If I am not greatly mistaken, the original model of the Hero 100, known as "100 Hero" by Huafu Pens, came out in 1955; it was re-engineered to become the better-known "Hero 100" in 1962. This overlaps the production run of the Parker 51 (1941-1972), hence many people accused Huafu/Hero of ripping off the 51, but the situation is more complicated.

 

When the PRC was founded in 1949, it certainly had very few friends, the USSR was supposedly an ally but after the fall of Stalin they decided to hate each other: officially Stalin is still revered in China.
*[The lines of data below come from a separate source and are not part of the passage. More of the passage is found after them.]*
-- ==== Sys2Proof/Syntax.lean ====
section
/-! DEFINITION. The commands of the SX-1296: one constructor for every row of spec/opcode_table.json. A command is an access of a register, an event on an
interface or the occurrence of a device event; its operands are what the device takes from outside at that event (assumption log 1). -/
namespace Sys2Proof
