-- ==== Sys2Proof/Machine/Regs.lean ====
section
/-! DEFINITION. The fields of every BAR0 register, each under its manual name: the register's BAR0 offset (the block base of R36 plus the
offset of the block's register table), the field's lowest bit and its width. The last component of a name is the field; `word` is the whole register. -/
namespace Sys2Proof.Machine

/-- One register field: BAR0 offset of its register, lowest bit, width. -/
structure Fld where
  off : Nat
  lo : Nat
  w : Nat
  deriving DecidableEq, Repr
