-- ==== Sys2Proof/Machine/State.lean ====
section
/-! DEFINITION. The state of the SX-1296: everything the spec gives the block, as plain data, with the queue of waiting commands. -/
namespace Sys2Proof.Machine

/-! ### Reports, records and what leaves the device -/

/-- A fault report on its way to the Sump (R675). -/
structure Report where
  cls    : Nat := 0                         -- class 0 to 4 (R672)
  access : Nat := 0
  master : Nat := 0xFF
  src    : Nat := 0
  cause  : Nat := 0
  addr   : BitVec 64 := 0
  param  : BitVec 32 := 0
  stamp  : BitVec 64 := 0
  deriving DecidableEq, Repr, Inhabited

/-- An event record (R700); its CRC and MARK are computed from the rest. -/
structure EvrRec where
  seq    : BitVec 32 := 0
  cause  : Nat := 0
  master : Nat := 0xFF
  severity : Nat := 0
  access : Nat := 0
  lastWords : Bool := false
  source : Nat := 0
  opsec  : BitVec 32 := 0
  cycles : BitVec 32 := 0
  p0 : BitVec 32 := 0
  p1 : BitVec 32 := 0
  p2 : BitVec 32 := 0
  deriving DecidableEq, Repr, Inhabited

/-- What the device sends out: messages, frames, posted writes and wires (assumption log 5). -/
inductive Output where
  | hostWrite (fn : Nat) (addr : BitVec 64) (data : List (BitVec 8))   -- a posted memory write with fn's requester ID
  | hostZeroRead (fn : Nat) (addr : BitVec 64)                         -- the zero-length barrier read of R165
  | hostData (fn attr : Nat) (addr : BitVec 64) (data : List (BitVec 8))   -- one data TLP of Siphon toward the host (R154, R159); attr bit 0 No Snoop, bit 1 Relaxed Ordering
  | msix (fn vec : Nat) (addr : BitVec 64) (data : BitVec 32)          -- an MSI-X message
  | completion (kind : Nat) (data : BitVec 32)                         -- a PCIe completion: 0 normal, 1 UR, 2 RRS
  | sdo (abort : Nat) (data : List (BitVec 8))                         -- a CoE response
  | sideband (bl : Nat) (data : List (BitVec 8))                       -- a sideband request
  | lane (bl lane : Nat) (blocks : List (Bool × BitVec 64))            -- payloads of a beam-link lane, before line coding; true: data block
  | clock (bl : Nat) (on : Bool)                                       -- the forwarded clock leaves idle, or returns to it
  | lateral (port : Nat) (data : List (BitVec 8))                      -- a lateral frame
  | culvert (east : Bool) (data : List (BitVec 8))                     -- a Culvert message
  | ect (data : List (BitVec 8))                                       -- an EtherCAT mailbox response
  | pmic (addr : Nat) (data : List (BitVec 8))                         -- an AVSBus or PMBus frame
  | nvme (drive : Nat) (op : Nat)                                      -- an NVMe command: 0 write, 1 flush, 2 deallocate, 3 shutdown, 4 read, 5 Identify, 6 Get Log Page, 7 Set Features, 8 create an I/O queue pair
  | bootFlash (off : Nat) (data : List (BitVec 8))                     -- bytes written to the boot flash
  | debug (status : Nat) (data : BitVec 64)                            -- what a JTAG instruction shifts out
  | wire (name : Nat) (level : Bool)                                   -- a pin driven to a level
  | boundary (highZ : Bool) (cells : List Bool)                        -- EXTEST or CLAMP drives the balls from the cells, HIGHZ releases them; LASER_EN, HV_KILL, FUSER_KILL and ALIVE excepted (R664)
  deriving DecidableEq, Repr, Inhabited

/-! ### Pages and frames (spec/02) -/

/-- The 64-byte page descriptor's fields (R50), as read from a submission queue. -/
structure PageDesc where
  pageId    : BitVec 64 := 0
  opcode    : Nat := 0
  speed     : Nat := 0
  stations  : BitVec 16 := 0
  inspect   : BitVec 8 := 0
  format    : Nat := 0
  toneSet   : Nat := 0
  screenSet : Nat := 0
  length    : Nat := 0
  gap       : Nat := 0
  flags     : BitVec 16 := 0
  srcAddr   : BitVec 64 := 0
  srcLen    : Nat := 0
  jobId     : BitVec 32 := 0
  hostTag   : BitVec 64 := 0
  resvZero  : Bool := true
  checkOk   : Bool := true
  deriving DecidableEq, Repr, Inhabited

/-- One 16-byte source table entry (R51). -/
structure SourceEntry where
  addr   : BitVec 64 := 0
  len    : Nat := 0
  layers : Nat := 1
  resvZero : Bool := true
  deriving DecidableEq, Repr, Inhabited

/-- Where a committed page stands (R61 to R81). -/
inductive PagePhase where
  | waiting                                  -- committed, no frame claimed yet
  | claimed                                  -- a frame is claimed, first latch line not passed
  | latched                                  -- first latch line passed (R64)
  | printed                                  -- last line printed, inspection outstanding
  | final (code : Nat) (reason : Nat)        -- a final state of R77
  deriving DecidableEq, Repr, Inhabited

/-- One page the device holds (R55 to R87). -/
structure Page where
  seq        : Nat := 0                      -- commit number: unique, in commit order
  auto       : Bool := false                 -- this printing is an automatic reprint (R82)
  fn         : Nat := 0
  desc       : PageDesc := {}
  src        : List SourceEntry := []
  commitLine : Option Nat := none            -- none: "before the first frame" (R58)
  phase      : PagePhase := .waiting
  last       : Bool := false                 -- FLAGS.LAST of the descriptor that committed this printing
  reprints   : Nat := 0                      -- automatic reprints so far (R82)
  reissued   : Bool := false                 -- this printing is a REISSUE (source is the spool)
  releaseReq : Bool := false                 -- a RELEASE waits for the final state (R85)
  muted      : Bool := false                 -- its function was reset: no events are written (R89)
  heard      : Bool := false                 -- released after that reset: its RELEASED is written
  flr        : Bool := false                 -- reset while latched: missing data spoils FUNCTION_RESET
  spoil      : Option Nat := none            -- spoiled, with its reason (R74, R80)
  latchedSt  : BitVec 12 := 0                -- stations whose latch line has passed (R66)
  tofSt      : BitVec 12 := 0                -- stations the top-of-form has reached (R46)
  doneSt     : BitVec 12 := 0                -- stations whose last line has passed
  verdicts   : List (Nat × Nat) := []        -- (side, verdict) results so far (R421)
  feedReq    : Bool := false                 -- sheet mode: its feed has been requested (R92)
  deriving DecidableEq, Repr, Inhabited

/-- One frame on the web (R45). -/
structure Frame where
  tof     : Nat := 0                         -- T, in web line count
  len     : Nat := 0
  pitch   : Nat := 0
  page    : Option Nat := none               -- commit number of its page; none: blank
  blank   : Bool := false                    -- prints blank: unclaimed, cancelled or dropped page
  firstLatch : Nat := 0                      -- R47
  latched : Bool := false                    -- its first latch line has passed
  remain  : Nat := 0                         -- sheet mode: the remainder of R93 absorbed in the offsets
  line    : Option (BitVec 64) := none       -- PAGE_ID of a frame that SCHEDULE laid down, 0 for a blank one (R558)
  fixed   : Bool := true                     -- a scheduled frame that still takes a part committed here
  deriving DecidableEq, Repr, Inhabited
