/-- Is the block that owns an offset powered down in the present state (R39, R312, R601, R628, R670, R671, R712)? After a failed boot
only HIF, OTP, SEC, FLT and EVR respond (R101). Siphon and the codec engine answer so from their stop for SLEEP on (R175, R249). -/
def State.poweredDown (s : State) (off : Nat) : Bool :=
  let b := srcOf off
  if s.f HIF_DEV_STATE.STATE = 2 then !(b = 0x01 || b = 0x14 || b = 0x15 || b = 0x16 || b = 0x17)
  else if s.sip.off && (b = 0x02 || b = 0x04) then true
  else if s.power = pwrRUN ∨ s.power = pwrREADY then false
  else if s.power = pwrSTANDBY then b = 0x0F || b = 0x06
  else if s.power = pwrSLEEP then b = 0x02 || b = 0x03 || b = 0x04 || b = 0x05 || b = 0x06 || b = 0x07 || b = 0x08 || b = 0x0A || b = 0x0B || b = 0x0C || b = 0x0E || b = 0x0F
  else if s.power = pwrHIBERNATE then !(b = 0x09 || b = 0x11 || b = 0x12 || b = 0x14 || b = 0x16 || b = 0x17)
  else true

/-- The boot stops (R101, R626): the endpoint enumerates as BOOT_FAILED with a code, and nothing follows until a reset. -/
def State.bootStop (s : State) (code : Nat) : State :=
  { (s.setF HIF_DEV_STATE.STATE 2).setF HIF_DEV_STATE.BOOT_ERR code with boot := { s.boot with running := false, stopped := true } }

/-- A write to a block that is powered down: ignored, as a C0 event (R39). -/
def State.darkWrite (s : State) (off value : Nat) (master : Nat := 0) : State :=
  s.reportAccess (srcOf off) 0x03 2 master off value

/-! ## Dictionary objects that are no register -/

/-- Default values of the objects that are no register (R96, R570, R594, R596 and the other object tables). -/
def objReset (v : Variant) (k : Nat) : Nat :=
  match k with
  | 0x210102 => 3072 | 0x210103 => 256 | 0x210105 => 256 | 0x210107 => 2 | 0x210108 => 0xFF
  | 0x210201 => 256 | 0x210202 => 4096 | 0x210203 => (match v with | .sx0432 => 0 | _ => 32768) | 0x210204 => 1024 | 0x210205 => 8192
  | 0x3C2001 => 1
  | _ => 0

/-- The value of object `index:sub`. -/
def State.obj (s : State) (index sub : Nat) : Nat := s.objs.getD (objReset s.variant (index * 256 + sub)) (index * 256 + sub)

/-- Set object `index:sub`. -/
def State.setObj (s : State) (index sub v : Nat) : State :=
  { s with objs := s.objs.set (objReset s.variant (index * 256 + sub)) (index * 256 + sub) v }

/-! ## Functions, vectors and MSI-X (R123 to R125) -/

/-- What function `fn` holds beside its registers. -/
def State.fn (s : State) (fn : Nat) : FnState := s.hif.fns.getD {} fn

/-- Change what function `fn` holds. -/
def State.setFn (s : State) (fn : Nat) (x : FnState) : State :=
  { s with hif := { s.hif with fns := s.hif.fns.set {} fn x } }

/-- First word of a function's MSI-X table: the PF's of R123, a VF's at 0x2_0000 of its window (R102), kept above the BAR0 map. -/
def msixTable (fn : Nat) : Nat := if fn = 0 then 0xE0000 else 0x4000000 + fn * 0x40000 + 0x20000

/-- First word of a function's pending bit array. -/
def msixPba (fn : Nat) : Nat := if fn = 0 then 0xF0000 else 0x4000000 + fn * 0x40000 + 0x21000

/-- Vectors of a function (R98). -/
def msixCount (fn : Nat) : Nat := if fn = 0 then 2048 else 64

/-- Is a vector masked, by its own mask bit or by the function mask? -/
def State.vecMasked (s : State) (fn vec : Nat) : Bool :=
  (s.fn fn).msixMask || bit (s.word (msixTable fn + vec * 16 + 12)).toNat 0

/-- Signal a vector: a message, or its pending bit while it is masked (R125). With MSI-X disabled, or while an FLR of the function runs, nothing is sent. -/
def State.signal (s : State) (fn vec : Nat) : State :=
  if ¬ (s.fn fn).msixEn ∨ (s.fn fn).inFlr ∨ msixCount fn ≤ vec then s
  else if s.vecMasked fn vec then
    let o := msixPba fn + vec / 32 * 4
    s.setWord o (s.word o ||| BitVec.ofNat 32 (2 ^ (vec % 32)))
  else
    s.emit (.msix fn vec (BitVec.ofNat 64 (s.get64 (msixTable fn + vec * 16))) (s.word (msixTable fn + vec * 16 + 8)))

/-- Signal a PF vector. -/
def State.pf (s : State) (vec : Nat) : State := s.signal 0 vec

/-! ## Event records (R700 to R702) -/

/-- Write a record into the mirror under the next sequence number (R702): the mirror keeps the newest 512, and a record that leaves it
unwritten raises EVR_CNT.LOST. -/
def State.record (s : State) (source cause severity : Nat) (p0 p1 p2 : Nat := 0) (master : Nat := 0xFF)
    (access : Nat := 0) (lastWords : Bool := false) : State :=
  let seq := s.evr.next.toNat
  let r : EvrRec := ⟨s.evr.next, cause, master, severity, access, lastWords, source, s.word EVR_OPSEC.word,
    s.word EVR_CYCLES.word, BitVec.ofNat 32 p0, BitVec.ofNat 32 p1, BitVec.ofNat 32 p2⟩
  let full := decide (512 ≤ s.evr.mirror.length)
  let lost := full && decide (s.evr.mirror.length ≤ s.evr.unwritten)
  let m := (if full then s.evr.mirror.drop 1 else s.evr.mirror) ++ [r]
  let s1 := { s with evr := { s.evr with next := s.evr.next + 1, mirror := m, unwritten := min (s.evr.unwritten + 1) m.length } }
  let s2 := (s1.setF EVR_NEWEST.SEQ seq).setF EVR_STATUS.FLUSHING 1
  if lost then s2.satInc EVR_CNT.LOST else s2

/-- Page a 64-bit identifier as the address of a report (R677). -/
def idAddr (id : BitVec 64) : Nat := id.toNat

end Sys2Proof.Machine
end

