-- ==== Sys2Proof/Machine/BeamOps.lean ====
section
/-! DEFINITION. Stations, beam-link ports, the sideband and the heads' exposure state (spec/09, spec/10) as operations. -/
namespace Sys2Proof.Machine

/-! ## Station paths -/

/-- What a station's scan path holds beside its registers. -/
def State.scnSt (s : State) (st : Nat) : ScnSt := s.scn.sts.getD {} st
def State.setScnSt (s : State) (st : Nat) (x : ScnSt) : State := { s with scn := { s.scn with sts := s.scn.sts.set {} st x } }
def State.modScnSt (s : State) (st : Nat) (g : ScnSt → ScnSt) : State := s.setScnSt st (g (s.scnSt st))

/-- What a port holds beside its registers. -/
def State.port (s : State) (bl : Nat) : BlPort := s.scn.ports.getD {} bl
def State.setPort (s : State) (bl : Nat) (x : BlPort) : State := { s with scn := { s.scn with ports := s.scn.ports.set {} bl x } }
def State.modPort (s : State) (bl : Nat) (g : BlPort → BlPort) : State := s.setPort bl (g (s.port bl))

/-- What a station's exposure path holds beside its registers. -/
def State.expSt (s : State) (st : Nat) : ExpSt := s.exp.sts.getD {} st
def State.setExpSt (s : State) (st : Nat) (x : ExpSt) : State := { s with exp := { sts := s.exp.sts.set {} st x } }

/-- The port of a station's working route (R360). -/
def State.portOf (s : State) (st : Nat) : Nat := s.wf (SCN_ROUTE.PORT st)

/-- The station routed to a port (R360). -/
def State.stationOf (s : State) (bl : Nat) : Option Nat := s.enabledStations.find? (fun st => s.portOf st = bl)

/-- Facet period of the class in force, ns; half-advance leaves it as it is (R348). -/
def State.period (s : State) : Nat := facetNs s.classNow

/-- A time given at class 0, scaled to the facet period of the class in force (R331). -/
def State.scaled (s : State) (x : Nat) : Nat := x * s.period / facetNs 0

/-- Polygon states of SCN_ST_STATE.POLY (R331). -/
abbrev polySTOPPED : Nat := 0
abbrev polySPEED : Nat := 1
abbrev polyACQUIRE : Nat := 2
abbrev polyLOCKED : Nat := 3
abbrev polyLOST : Nat := 4

def State.poly (s : State) (st : Nat) : Nat := s.f (SCN_ST_STATE.POLY st)

/-- A report of the scan block; parameter by R677, with the station's vector (R365). -/
def State.scnReport (s : State) (cls cause st : Nat) (low : Nat := 0xFF) : State :=
  (s.report 0x07 cls cause (st * 256 + low)).pf (72 + st)

/-- A report of the exposure path, with the station's vector (R398). -/
def State.expReport (s : State) (cls cause st : Nat) (e : Nat := 0xFF) : State :=
  (s.report 0x08 cls cause (st * 256 + e)).pf (72 + st)

/-- Port states of SCN_BL_STATUS.STATE (R355). -/
abbrev blDOWN : Nat := 0
abbrev blTRAIN : Nat := 1
abbrev blALIGN : Nat := 2
abbrev blUP : Nat := 3
abbrev blFAILED : Nat := 4

def State.blState (s : State) (bl : Nat) : Nat := s.f (SCN_BL_STATUS.STATE bl)

/-! ## The sideband (R358, R359, R392) -/

/-- One bit step of the sideband's CRC-16 (R358). -/
def crc16Step (c : BitVec 16) : BitVec 16 := if c.getLsbD 15 then (c <<< 1) ^^^ 0x1021#16 else c <<< 1

/-- CRC-16, polynomial 0x1021, initial value 0xFFFF, no reflection, no final XOR (R358). -/
def crc16 (bs : List Byte) : BitVec 16 :=
  bs.foldl (fun c b => crc16Step (crc16Step (crc16Step (crc16Step (crc16Step (crc16Step (crc16Step (crc16Step
    (c ^^^ ((BitVec.setWidth 16 b) <<< 8)))))))))) 0xFFFF#16

/-- The bytes of a request between K28.5 and K29.7 (R358). -/
def sbRequest (r : SbReq) (tag : Nat) : List Byte :=
  let b := leBytes 1 (if r.write then 2 else 1) ++ leBytes 1 tag ++ leBytes 3 r.addr ++ leBytes 1 r.len ++
    (if r.write then (r.data.map (fun w => leBytes 4 w.toNat)).flatten else [])
  b ++ leBytes 2 (crc16 b).toNat

/-- Queue a transaction behind those of its class and the classes before it (R392). -/
def State.sbQueue (s : State) (bl : Nat) (r : SbReq) : State :=
  s.modPort bl (fun p => { p with queue := p.queue.filter (fun q => q.prio ≤ r.prio) ++ [r] ++ p.queue.filter (fun q => r.prio < q.prio) })

/-- A link poll: LINK_STATUS and LINK_ERR in one read (R356). -/
def pollReq : SbReq := { prio := 0, addr := 0, len := 2 }

/-- Queue a link poll, if none waits. -/
def State.queuePoll (s : State) (bl : Nat) : State :=
  if (s.port bl).queue.contains pollReq || (s.port bl).cur = some pollReq then s else s.sbQueue bl pollReq

/-- Queue a write of consecutive head registers on the port of a station whose head answers. -/
def State.headWrite (s : State) (st prio addr : Nat) (data : List (BitVec 32)) : State :=
  if s.blState (s.portOf st) ≠ blUP then s
  else s.sbQueue (s.portOf st) { prio := prio, write := true, addr := addr, len := data.length, data := data }

/-- BD_WIN of a polygon state, OPEN and CLOSE in counts of 8 ns to the nearest (R390). -/
def State.bdWin (s : State) (poly : Nat) : BitVec 32 :=
  let p := s.period
  let near := fun (num den : Nat) => (2 * num + 8 * den) / (16 * den)
  if poly = polySTOPPED then 0
  else if poly = polyLOCKED then
    let n := near (1000 * p) (facetNs 0)
    BitVec.ofNat 32 (n * 65536 + n)
  else BitVec.ofNat 32 (near (15 * p) 100 * 65536 + near (5 * p) 100)

/-- Send BD_WIN for a station's polygon state and the class in force (R390). -/
def State.sendBdWin (s : State) (st : Nat) : State := s.headWrite st 2 0x114 [s.bdWin (s.poly st)]

/-- A class change sends every station's BD_WIN (R390). -/
def State.sendBdWins (s : State) : State := s.enabledStations.foldl (fun s st => s.sendBdWin st) s

/-- A polygon changes state (R331, R365, R390). -/
def State.setPoly (s : State) (st v : Nat) : State :=
  if s.poly st = v then s
  else
    let s := (s.setF (SCN_ST_STATE.POLY st) v).modScnSt st (fun x => { x with inWin := 0, missRun := 0, facets := 0, fidSum := [], facet0 := none,
                                                                                           acqAt := if v = polyACQUIRE then s.now.toNat else x.acqAt })
    let s := s.setF (SCN_ST_STATE.FACET st) 0
    let s := if v = polyLOCKED then s.setF (SCN_ST_STATE.FID_FAIL st) 0 else s
    (s.pf (72 + st)).sendBdWin st

/-- Loss of lock (R332): a C3 and LOST while the station prints, else a C1 and ACQUIRE. -/
def State.lockLoss (s : State) (st : Nat) : State :=
  let s := s.satInc (SCN_BD_CNT.LOCK_LOSS st)
  if s.printing st then ((s.setPoly st polyLOST).modScnSt st (fun x => { x with isOpen := false })).scnReport 3 0x12 st (s.f (SCN_ST_STATE.FACET st))
  else (s.setPoly st polyACQUIRE).scnReport 1 0x13 st (s.f (SCN_ST_STATE.FACET st))

/-! ## Emitters (R370 to R383) -/

/-- The dead set of a station, bit e for emitter e (R378). -/
def State.dead (s : State) (st : Nat) : Nat :=
  s.f (EXP_DEAD.DEAD st 0) + 2 ^ 32 * s.f (EXP_DEAD.DEAD st 1) + 2 ^ 64 * s.f (EXP_DEAD2.DEAD st)

/-- The working dead set (R376). -/
def State.wdead (s : State) (st : Nat) : Nat :=
  s.wf (EXP_DEAD.DEAD st 0) + 2 ^ 32 * s.wf (EXP_DEAD.DEAD st 1) + 2 ^ 64 * s.wf (EXP_DEAD2.DEAD st)

/-- The device writes a station's dead set; a register of it that software writes in the same round keeps what software wrote (R699). -/
def State.setDead (s : State) (st d : Nat) : State :=
  ((s.hwF (EXP_DEAD.DEAD st 0) (d % 2 ^ 32)).hwF (EXP_DEAD.DEAD st 1) (d / 2 ^ 32 % 2 ^ 32)).hwF (EXP_DEAD2.DEAD st) (d / 2 ^ 64 % 256)

/-- Dead emitters among `lo … lo + n - 1`. -/
def deadIn (d lo n : Nat) : Nat := popcount (bits d lo n) n

/-- The conditions of R373 for a window offset. -/
def winRule (d w rule : Nat) : Bool :=
  let ends := bit d w || bit d (w + 63)
  let edge := (List.range 72).any (fun e => (e < 8 || 63 < e) && bit d e && decide (w ≤ e ∧ e < w + 64))
  match rule with
  | 1 => deadIn d w 64 = 0 && !ends
  | 2 => !edge && !ends
  | _ => (List.range 9).all (fun v => decide (deadIn d w 64 ≤ deadIn d v 64))

/-- The offset that AUTO chooses: the first condition that any offset meets, nearest 4, the lower on ties (R373). -/
def autoWindow (d : Nat) : Nat :=
  let order := [4, 3, 5, 2, 6, 1, 7, 0, 8]
  match order.find? (fun w => winRule d w 1) with
  | some w => w
  | none => match order.find? (fun w => winRule d w 2) with
    | some w => w
    | none => (order.find? (fun w => winRule d w 3)).getD 4

/-- Class of a dead emitter in the window: live neighbours inside it (R375). -/
def liveNeighbours (d w e : Nat) : Nat :=
  (if decide (w < e) && !bit d (e - 1) then 1 else 0) + (if decide (e < w + 63) && !bit d (e + 1) then 1 else 0)

/-- EXP_COVER of a station for the working dead set and window; a C1 where one is PARTIAL or UNCOVERED (R375). -/
def State.setCover (s : State) (st : Nat) : State :=
  let d := s.wdead st
  let w := s.f (EXP_WIN.WORK st)
  let deadOnes := (List.range 72).filter (fun e => bit d e)
  let inside := deadOnes.filter (fun e => decide (w ≤ e ∧ e < w + 64))
  let n := fun k => (inside.filter (fun e => liveNeighbours d w e = k)).length
  let s := (((s.setF (EXP_COVER.FILLED st) (n 2)).setF (EXP_COVER.PARTIAL st) (n 1)).setF (EXP_COVER.UNCOVERED st) (n 0)).setF
    (EXP_COVER.HIDDEN st) (deadOnes.length - inside.length)
  match inside.find? (fun e => liveNeighbours d w e < 2) with
  | some e => s.expReport 1 0x11 st e
  | none => s

/-- The cover is counted where the working dead set or the window is another than in `old` (R375). -/
def State.coverFrom (s : State) (st : Nat) (old : State) : State :=
  if s.wdead st = old.wdead st ∧ s.f (EXP_WIN.WORK st) = old.f (EXP_WIN.WORK st) then s else s.setCover st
As they considered everyone else in the free world as enemy and deserved no respect, they had to learn to be self-reliant. One example was the Great Leap Forward campaign which caused more problems than before it started, and the 100 Hero was a child of this period. Huafu was trying to assert their prowness as a world-class pen maker and to this end, they picked the most technically advanced pen - the 51 - and tried to trump it. In fact there's a documentary film made at the time, "Hero: Surpassing the Parker" which became quite popular: beating the reviled Americans was a flag-waving morale booster at the time.

 

In other words, they wanted to ride into town and shoot the sheriff.

 

So, Huafu/Hero was not "ripping off" the Parker 51, and most certainly was not counterfeiting it for commercial/financial gains. It was a product of a specific time and social condition, which steered the industry of pretty much an entire country towards a specific direction.


Edited by Seele, 09 December 2013 - 23:53.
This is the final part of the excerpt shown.